- _Work to complete_
Below is a listing from which only part is wanted; return exactly the lines from the one with "poke w (memSeg" up to and including the one with "store changes -/".
▼
-- ==== Sys2Proof/Laws/Access.lean ====
section
/-! SUPPORT. The shared operations, each said once: when it answers a next state and which one. Proofs cite these and do not
unfold the operations. -/

namespace Sys2Proof.Machine

@[simp] theorem andThen_next {α β : Type} (a : α) (f : α → Result β) : andThen (.next a) f = f a := rfl

/-- A sequence answers a next state when both of its parts do. -/
theorem andThen_eq_next {α β : Type} {r : Result α} {f : α → Result β} {b : β} :
    andThen r f = .next b ↔ ∃ a, r = .next a ∧ f a = .next b := by
  cases r <;> simp [andThen]

theorem wraps_eq_false (w : Width) (off : Word) : wraps w off = false ↔ (w = .word → off ≠ 0xFFFF) := by
  cases w <;> simp [wraps]

theorem readable_iff (w : Width) (seg off : Word) (s : State) :
    readable w seg off s = true ↔ ∀ a ∈ addrsOf w seg off, inSfr s.idb a = true ∨ memGet s.mem a ≠ none := by
  simp [readable, byteReadable, Option.isSome_iff_ne_none]

theorem hitsCode_eq_false (w : Width) (seg off : Word) (s : State) :
    hitsCode w seg off s = false ↔ ∀ a ∈ addrsOf w seg off, inCode s a = false := by
  simp [hitsCode]

/-- A read answers exactly where the operand can be read, with its value and the state after the read. -/
theorem readAt_eq_next {w : Width} {seg off : Word} {s : State} {r : BitVec w.bits × State} :
    readAt w seg off s = .next r ↔ CanRead w seg off s ∧ r = (peek w seg off s, afterRead w seg off s) := by
  rw [CanRead, ← wraps_eq_false, ← readable_iff]
  unfold readAt
  cases wraps w off <;> cases readable w seg off s <;> simp [eq_comm]

theorem readAt_of_canRead {w : Width} {seg off : Word} {s : State} (h : CanRead w seg off s) :
    readAt w seg off s = .next (peek w seg off s, afterRead w seg off s) := readAt_eq_next.mpr ⟨h, rfl⟩

/-- A write answers exactly where the operand can be written, with the bytes stored. -/
theorem writeAt_eq_next {w : Width} {seg off : Word} {v : BitVec w.bits} {s t : State} :
    writeAt w seg off v s = .next t ↔ CanWrite w seg off s ∧ t = poke w seg off v s := by
  rw [CanWrite, ← wraps_eq_false, ← hitsCode_eq_false]
  unfold writeAt
  cases wraps w off <;> cases hitsCode w seg off s <;> simp [eq_comm]

theorem writeAt_of_canWrite {w : Width} {seg off : Word} {s : State} (h : CanWrite w seg off s) (v : BitVec w.bits) :
    writeAt w seg off v s = .next (poke w seg off v s) := writeAt_eq_next.mpr ⟨h, rfl⟩

/-- What can be read depends on IDB and memory only. -/
theorem canRead_congr {s t : State} (hi : t.idb = s.idb) (hm : t.mem = s.mem) (w : Width) (seg off : Word) :
    CanRead w seg off t ↔ CanRead w seg off s := by simp [CanRead, hi, hm]

/-- What can be written depends on the declared code region only. -/
theorem canWrite_congr {s t : State} (h : t.codeRegion = s.codeRegion) (w : Width) (seg off : Word) :
    CanWrite w seg off t ↔ CanWrite w seg off s := by simp [CanWrite, inCode, h]

/-- A pointer read answers exactly where the double word can be read: its segment word, its offset word, the state after
both reads. -/
theorem readPtr32_eq_next {seg off : Word} {s : State} {r : Word × Word × State} :
    readPtr32 seg off s = .next r ↔ CanRead32 seg off s ∧
      r = (peek .word seg (off + 2) (afterRead .word seg off s), peek .word seg off s,
        afterRead .word seg (off + 2) (afterRead .word seg off s)) := by
  unfold readPtr32 CanRead32
  by_cases h : 0xFFFC < off.toNat
  · simp [h]
  · simp only [h, ↓reduceIte, andThen_eq_next]
    constructor
    · rintro ⟨⟨o, s1⟩, h1, ⟨g, s2⟩, h2, h3⟩
      obtain ⟨c1, e1⟩ := readAt_eq_next.mp h1
      obtain ⟨rfl, rfl⟩ := Prod.mk.inj e1
      obtain ⟨c2, e2⟩ := readAt_eq_next.mp h2
      obtain ⟨rfl, rfl⟩ := Prod.mk.inj e2
      exact ⟨⟨by omega, c1, (canRead_congr (by simp) (by simp) _ _ _).mp c2⟩, (Host.Outcome.next.inj h3).symm⟩
    · rintro ⟨⟨_, c1, c2⟩, rfl⟩
      exact ⟨_, readAt_of_canRead c1, _, readAt_of_canRead ((canRead_congr (by simp) (by simp) _ _ _).mpr c2), rfl⟩

/-- A push answers exactly where the word below SP can be written. -/
theorem pushWord_eq_next {v : Word} {s t : State} :
    pushWord v s = .next t ↔ CanWrite .word s.segs.ss (getW .sp s - 2) s ∧
      t = poke .word s.segs.ss (getW .sp s - 2) v (setW .sp (getW .sp s - 2) s) := by
  unfold pushWord
  rw [writeAt_eq_next, canWrite_congr (s := s) (by simp)]
  rfl

/-- A read-modify-write answers exactly where the operand can be read and written. -/
theorem modifyMem_eq_next {w : Width} {m : MemOp} {f : BitVec w.bits → BitVec w.bits} {s : State}
    {r : BitVec w.bits × State} :
    modifyMem w m f s = .next r ↔ CanRead w (memSeg m s) (ea m s) s ∧ CanWrite w (memSeg m s) (ea m s) s ∧
      r = (peek w (memSeg m s) (ea m s) s,
        poke w (memSeg m s) (ea m s) (f (peek w (memSeg m s) (ea m s) s)) (afterRead w (memSeg m s) (ea m s) s)) := by
  simp only [modifyMem, readMem, andThen_eq_next]
  constructor
  · rintro ⟨⟨v, s1⟩, h1, s2, h2, h3⟩
    obtain ⟨c1, e1⟩ := readAt_eq_next.mp h1
    obtain ⟨rfl, rfl⟩ := Prod.mk.inj e1
    obtain ⟨c2, rfl⟩ := writeAt_eq_next.mp h2
    exact ⟨c1, (canWrite_congr (by simp) _ _ _).mp c2, (Host.Outcome.next.inj h3).symm⟩
  · rintro ⟨c1, c2, rfl⟩
    exact ⟨_, readAt_of_canRead c1, _, writeAt_of_canWrite ((canWrite_congr (by simp) _ _ _).mpr c2) _, rfl⟩

/-! ## What a store changes -/

theorem memGet_pokeByte_other {a b : Nat} (h : b ≠ a) (v : Byte) (s : State) :
    memGet (pokeByte a v s).mem b = memGet s.mem b := by
  unfold pokeByte; split
  · rfl
  · exact memGet_memSet_other h _ _

/-- A store leaves every byte outside the operand alone. -/
theorem memGet_poke_other {w : Width} {seg off : Word} {b : Nat} (h : b ∉ addrsOf w seg off) (v : BitVec w.bits)
    (s : State) : memGet (poke w seg off v s).mem b = memGet s.mem b := by
  cases w with
  | byte => exact memGet_pokeByte_other (by simpa [addrsOf] using h) _ _
  | word =>
    simp only [addrsOf, List.mem_cons, List.not_mem_nil, or_false, not_or] at h
    simp only [poke]
    rw [memGet_pokeByte_other h.2, memGet_pokeByte_other h.1]

/-- A store can change memory and the special function register history and nothing else. -/
theorem poke_frame (w : Width) (seg off : Word) (v : BitVec w.bits) (s : State) :
    poke w seg off v s = { s with mem := (poke w seg off v s).mem, sfrLog := (poke w seg off v s).sfrLog } := by
  cases w <;> simp only [poke, pokeByte] <;> (repeat' split) <;> rfl

theorem pokeByte_setW (a : Nat) (v : Byte) (r : WReg) (x : Word) (s : State) :
    pokeByte a v (setW r x s) = setW r x (pokeByte a v s) := by
  unfold pokeByte setW; simp only; split <;> rfl

/-- A store and a register write commute. -/
theorem poke_setW (w : Width) (seg off : Word) (v : BitVec w.bits) (r : WReg) (x : Word) (s : State) :
    poke w seg off v (setW r x s) = setW r x (poke w seg off v s) := by
  cases w <;> simp only [poke, pokeByte_setW]

/-- A store to the special function register area leaves memory alone. -/
theorem pokeByte_mem_of_inSfr {a : Nat} {s : State} (h : inSfr s.idb a = true) (v : Byte) :
    (pokeByte a v s).mem = s.mem := by simp [pokeByte, h]

theorem pokeByte_wf {a : Nat} (ha : a < addrSpace) {s : State} (h : MemWf s.mem) (v : Byte) : MemWf (pokeByte a v s).mem := by
  unfold pokeByte; split
  · exact h
  · exact memSet_wf h ha v

/-- A store keeps memory's canonical form. -/
theorem poke_wf (w : Width) (seg off : Word) (v : BitVec w.bits) {s : State} (h : MemWf s.mem) :
    MemWf (poke w seg off v s).mem := by
  cases w with
  | byte => exact pokeByte_wf (phys_lt _ _) h _
  | word => exact pokeByte_wf (phys_lt _ _) (pokeByte_wf (phys_lt _ _) h _) _

end Sys2Proof.Machine
end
▲
- _Written solution_
        poke w (memSeg m s) (ea m s) (f (peek w (memSeg m s) (ea m s) s)) (afterRead w (memSeg m s) (ea m s) s)) := by
  simp only [modifyMem, readMem, andThen_eq_next]
  constructor
  · rintro ⟨⟨v, s1⟩, h1, s2, h2, h3⟩
    obtain ⟨c1, e1⟩ := readAt_eq_next.mp h1
    obtain ⟨rfl, rfl⟩ := Prod.mk.inj e1
    obtain ⟨c2, rfl⟩ := writeAt_eq_next.mp h2
    exact ⟨c1, (canWrite_congr (by simp) _ _ _).mp c2, (Host.Outcome.next.inj h3).symm⟩
  · rintro ⟨c1, c2, rfl⟩
    exact ⟨_, readAt_of_canRead c1, _, writeAt_of_canWrite ((canWrite_congr (by simp) _ _ _).mpr c2) _, rfl⟩

/-! ## What a store changes -/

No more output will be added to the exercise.